TR is bound to the Dot1L TRE2 in both intestine and tail of premetamorphic tadpoles
As Dot1L was also upregulated in the tail during metamorphosis, we analyzed TR binding to the TREs in the tail of the same tadpoles as studied above for the intestine. Essentially identical results were obtained (Figure 6B). That is, TR also bound predominantly to the TRE2 in the tail of premetamorphic tadpoles treated with or without T3 for 2 days. Thus, TRE2 likely mediates the induction of Dot1L by T3 in different organs during metamorphosis.

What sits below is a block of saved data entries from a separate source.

-- ==== Sys2Proof/Laws/OnlyLane.lean ====
section
/-! SUPPORT. `Only` for every operation of the lanes, training, latency, codes, frames and host lanes that does not reach every part. -/

-- One proof after another: the package is compiled as one text, where proofs side by side take too much memory.
set_option Elab.async false

namespace Sys2Proof.Machine

open Sys2Proof

/-! ### Lane -/

theorem ocpDropped_only (h : Only ps a s) (p1 : Part.lines ∈ ps := by assumption) : Only ps a (ocpDropped x1 s) := by
  simp only [ocpDropped]
  repeat' first
    | (with_reducible first | assumption | apply foldl_only | apply forFin_only | apply modRx_only)
    | simp only [only_mk, true_or, or_true, and_self, p1]
    | split
    | dsimp only
    | (with_reducible first | refine only_snd (by assumption) ?_ | refine only_fst (by assumption) ?_)
    | intro

theorem ocpStart_only (h : Only ps a s) (p1 : Part.out ∈ ps := by assumption) (p2 : Part.lines ∈ ps := by assumption) (p3 :
    Part.ocp ∈ ps := by assumption) : Only ps a (ocpStart s) := by
  unfold ocpStart
  extract_lets s1
  have h1 : Only ps a s1 := foldl_only _ _ (fun i x hx => ocpDropped_only hx) (by simp only [only_mk, h, true_or, or_true,
      and_self, p1, p2, p3])
  clear_value s1
  split
  · exact h1
  · exact emit_only (by simp only [only_mk, h1, true_or, or_true, and_self, p1, p2, p3])

theorem ocpPush_only (h : Only ps a s) (p1 : Part.out ∈ ps := by assumption) (p2 : Part.lines ∈ ps := by assumption) (p3 :
    Part.ocp ∈ ps := by assumption) : Only ps a (ocpPush x1 s) := by
  simp only [ocpPush]
  repeat' first
    | (with_reducible first | assumption | apply foldl_only | apply forFin_only | apply ocpStart_only)
    | simp only [only_mk, true_or, or_true, p1, p2, p3]
    | split

theorem tiaWrite_only (h : Only ps a s) (p1 : Part.out ∈ ps := by assumption) (p2 : Part.lines ∈ ps := by assumption) (p3 :
    Part.ocp ∈ ps := by assumption) : Only ps a (tiaWrite x1 x2 x3 s) := by
  simp +contextual only [tiaWrite, Only_ite, ocpPush_only, h, implies_true, and_self, p1, p2, p3]

theorem drvWrite_only (h : Only ps a s) (p1 : Part.out ∈ ps := by assumption) (p2 : Part.lines ∈ ps := by assumption) (p3 :
    Part.ocp ∈ ps := by assumption) : Only ps a (drvWrite x1 x2 x3 s) := by
  simp +contextual only [drvWrite, Only_ite, ocpPush_only, h, implies_true, and_self, p1, p2, p3]

theorem txStart_only (h : Only ps a s) (p1 : Part.out ∈ ps := by assumption) (p2 : Part.lines ∈ ps := by assumption) (p3 :
    Part.ocp ∈ ps := by assumption) : Only ps a (txStart x1 s) := by
  simp +contextual only [txStart, Only_ite, modLine_only, drvWrite_only, h, implies_true, and_self, p1, p2, p3]

theorem txPlainSet_only (h : Only ps a s) (p1 : Part.lines ∈ ps := by assumption) : Only ps a (txPlainSet x1 s) := by
  simp +contextual only [txPlainSet, Only_ite, only_mk, forFin_only, foldl_only, modLine_only, h, implies_true, true_or,
    or_true, and_self, p1]

theorem txUpdate_only (h : Only ps a s) (p1 : Part.out ∈ ps := by assumption) (p2 : Part.lines ∈ ps := by assumption) (p3 :
    Part.ocp ∈ ps := by assumption) : Only ps a (txUpdate x1 s) := by
  simp only [txUpdate]
  repeat' first
    | (with_reducible first | assumption | apply foldl_only | apply forFin_only | apply modTx_only
                            | apply modLine_only | apply txStart_only | apply txPlainSet_only)
    | simp only [and_self, p1, p2, p3]
    | split
    | dsimp only
    | (with_reducible first | refine only_snd (by assumption) ?_ | refine only_fst (by assumption) ?_)
    | intro

theorem txUpdateAll_only (h : Only ps a s) (p1 : Part.out ∈ ps := by assumption) (p2 : Part.lines ∈ ps := by assumption) (p3
    : Part.ocp ∈ ps := by assumption) : Only ps a (txUpdateAll s) := by
  simp +contextual only [txUpdateAll, forFin_only, txUpdate_only, forFin_only, h, implies_true, p1, p2, p3]

theorem txClear_only (h : Only ps a s) (p1 : Part.lines ∈ ps := by assumption) : Only ps a (txClear x1 s) := by
  simp +contextual only [txClear, modTx_only, h, p1]

theorem eqNote_only (h : Only ps a s) (p1 : Part.lines ∈ ps := by assumption) : Only ps a (eqNote x1 s) := by
  simp +contextual only [eqNote, Only_ite, only_mk, forFin_only, foldl_only, modEq_only, h, implies_true, true_or, or_true,
    and_self, p1]

theorem squelch_only (h : Only ps a s) (p1 : Part.evt ∈ ps := by assumption) (p2 : Part.own ∈ ps := by assumption) (p3 :
    Part.lines ∈ ps := by assumption) (p4 : Part.counters ∈ ps := by assumption) : Only ps a (squelch x1 x2 s) := by
  simp only [squelch]
  repeat' first
    | (with_reducible first | assumption | apply foldl_only | apply forFin_only | apply modRx_only
                            | apply raise_only)
    | simp only [only_mk, true_or, or_true, and_self, p1, p2, p3, p4]
    | split

theorem outageStart_only (h : Only ps a s) (p1 : Part.evt ∈ ps := by assumption) (p2 : Part.own ∈ ps := by assumption) (p3 :
    Part.lines ∈ ps := by assumption) (p4 : Part.counters ∈ ps := by assumption) : Only ps a (outageStart x1 s) := by
  simp +contextual only [outageStart, Only_ite, modRx_only, squelch_only, h, implies_true, and_self, p1, p2, p3, p4]

theorem outageFromOff_only (h : Only ps a s) (p1 : Part.evt ∈ ps := by assumption) (p2 : Part.own ∈ ps := by assumption) (p3
    : Part.lines ∈ ps := by assumption) (p4 : Part.counters ∈ ps := by assumption) : Only ps a (outageFromOff x1 s) := by
  simp +contextual only [outageFromOff, modRx_only, squelch_only, h, p1, p2, p3, p4]

theorem enterGain_only (h : Only ps a s) (p1 : Part.lines ∈ ps := by assumption) : Only ps a (enterGain x1 x2 s) := by
  simp only [enterGain]
  repeat' first
    | (with_reducible first | assumption | apply foldl_only | apply forFin_only | apply modLine_only
                            | apply eqNote_only | apply modRx_only)

theorem enterRelock_only (h : Only ps a s) (p1 : Part.out ∈ ps := by assumption) (p2 : Part.lines ∈ ps := by assumption) (p3
    : Part.ocp ∈ ps := by assumption) : Only ps a (enterRelock x1 s) := by
  simp only [enterRelock]
  repeat' first
    | (with_reducible first | assumption | apply foldl_only | apply forFin_only | apply modLine_only
                            | apply modFr_only | apply tiaWrite_only | apply eqNote_only
                            | apply modRx_only)
    | simp only [only_mk, true_or, or_true, and_self, p1, p2, p3]
    | split

theorem trnDrop_only (h : Only ps a s) (p1 : Part.lines ∈ ps := by assumption) (p2 : Part.arb ∈ ps := by assumption) : Only
    ps a (trnDrop x1 s) := by
  simp +contextual only [trnDrop, Only_ite, modTx_only, arbEnd_only, h, implies_true, and_self, p1, p2]

theorem trnStop_only (h : Only ps a s) (p1 : Part.lines ∈ ps := by assumption) : Only ps a (trnStop x1 s) := by
  simp +contextual only [trnStop, Only_ite, only_mk, forFin_only, foldl_only, modTx_only, h, implies_true, true_or, or_true,
    and_self, p1]

theorem trnAbandon_only (h : Only ps a s) (p1 : Part.evt ∈ ps := by assumption) (p2 : Part.own ∈ ps := by assumption) (p3 :
    Part.lines ∈ ps := by assumption) (p4 : Part.counters ∈ ps := by assumption) (p5 : Part.arb ∈ ps := by assumption) : Only ps
    a (trnAbandon x1 x2 s) := by
  simp only [trnAbandon]
  repeat' first
    | (with_reducible first | assumption | apply foldl_only | apply forFin_only | apply modTx_only
                            | apply trnDrop_only | apply raise_only)
    | simp only [only_mk, true_or, or_true, and_self, p1, p2, p3, p4, p5]
    | split

theorem enterDark_only (h : Only ps a s) (p1 : Part.evt ∈ ps := by assumption) (p2 : Part.own ∈ ps := by assumption) (p3 :
    Part.lines ∈ ps := by assumption) (p4 : Part.counters ∈ ps := by assumption) (p5 : Part.arb ∈ ps := by assumption) : Only ps
    a (enterDark x1 x2 s) := by
  simp only [enterDark]
  repeat' first
    | (with_reducible first | assumption | apply foldl_only | apply forFin_only | apply modLine_only
                            | apply outageStart_only | apply raise_only | apply trnAbandon_only)
    | simp only [only_mk, true_or, or_true, and_self, p1, p2, p3, p4, p5]
    | split

theorem rxOff_only (h : Only ps a s) (p1 : Part.lines ∈ ps := by assumption) : Only ps a (rxOff x1 s) := by
  simp +contextual only [rxOff, modLine_only, h, p1]

theorem rxHalt_only (h : Only ps a s) (p1 : Part.lines ∈ ps := by assumption) : Only ps a (rxHalt x1 s) := by
  simp +contextual only [rxHalt, modLine_only, h, p1]

theorem frmClear_only (h : Only ps a s) (p1 : Part.lines ∈ ps := by assumption) : Only ps a (frmClear x1 s) := by
  simp +contextual only [frmClear, modFr_only, h, p1]

theorem rxMayLeave_only (h : Only ps a s) (p1 : Part.lines ∈ ps := by assumption) : Only ps a (rxMayLeave x1 s) := by
  simp +contextual only [rxMayLeave, Only_ite, modRx_only, h, implies_true, and_self, p1]

theorem msgAbandon_only (h : Only ps a s) (p1 : Part.rings ∈ ps := by assumption) (p2 : Part.evt ∈ ps := by assumption) (p3
    : Part.own ∈ ps := by assumption) (p4 : Part.lines ∈ ps := by assumption) (p5 : Part.counters ∈ ps := by assumption) : Only
    ps a (msgAbandon x1 s) := by
  simp +contextual only [msgAbandon, foldl_only, done_only, modFr_only, h, implies_true, p1, p2, p3, p4, p5]

theorem hostHold_only (h : Only ps a s) (p1 : Part.hosts ∈ ps := by assumption) : Only ps a (hostHold x1 s) := by
  simp +contextual only [hostHold, modHost_only, h, p1]

theorem hostTiming_only (h : Only ps a s) (p1 : Part.hosts ∈ ps := by assumption) : Only ps a (hostTiming x1 x2 s) := by
  simp +contextual only [hostTiming, modHost_only, h, p1]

TR can activate and repress T3-inducible genes in the presence and absence of T3, respectively. TR functions by recruiting cofactor complexes, many of which can modify histones at the target genes. Extensive genome-wide analyses in cell cultures have identified a number of histone marks that are associated with active or repressed genes, respectively [41–49]. However, the roles of such histone modifications and the corresponding enzymes in gene regulation by TR, especially during vertebrate development, largely remain to be investigated. Amphibian metamorphosis offers a unique opportunity to study the in vivo function and mechanisms of TR during development because of its total dependence on T3 and ability to be easily manipulated. Our earlier studies have shown that transcriptional activation of target genes during X. tropicalis metamorphosis is accompanied by nucleosome eviction and histone modifications, include H3K79 trimethylation . Here we have demonstrated that the only known histone H3K79 methyltransferase Dot1L is transcriptionally regulated by TR during metamorphosis.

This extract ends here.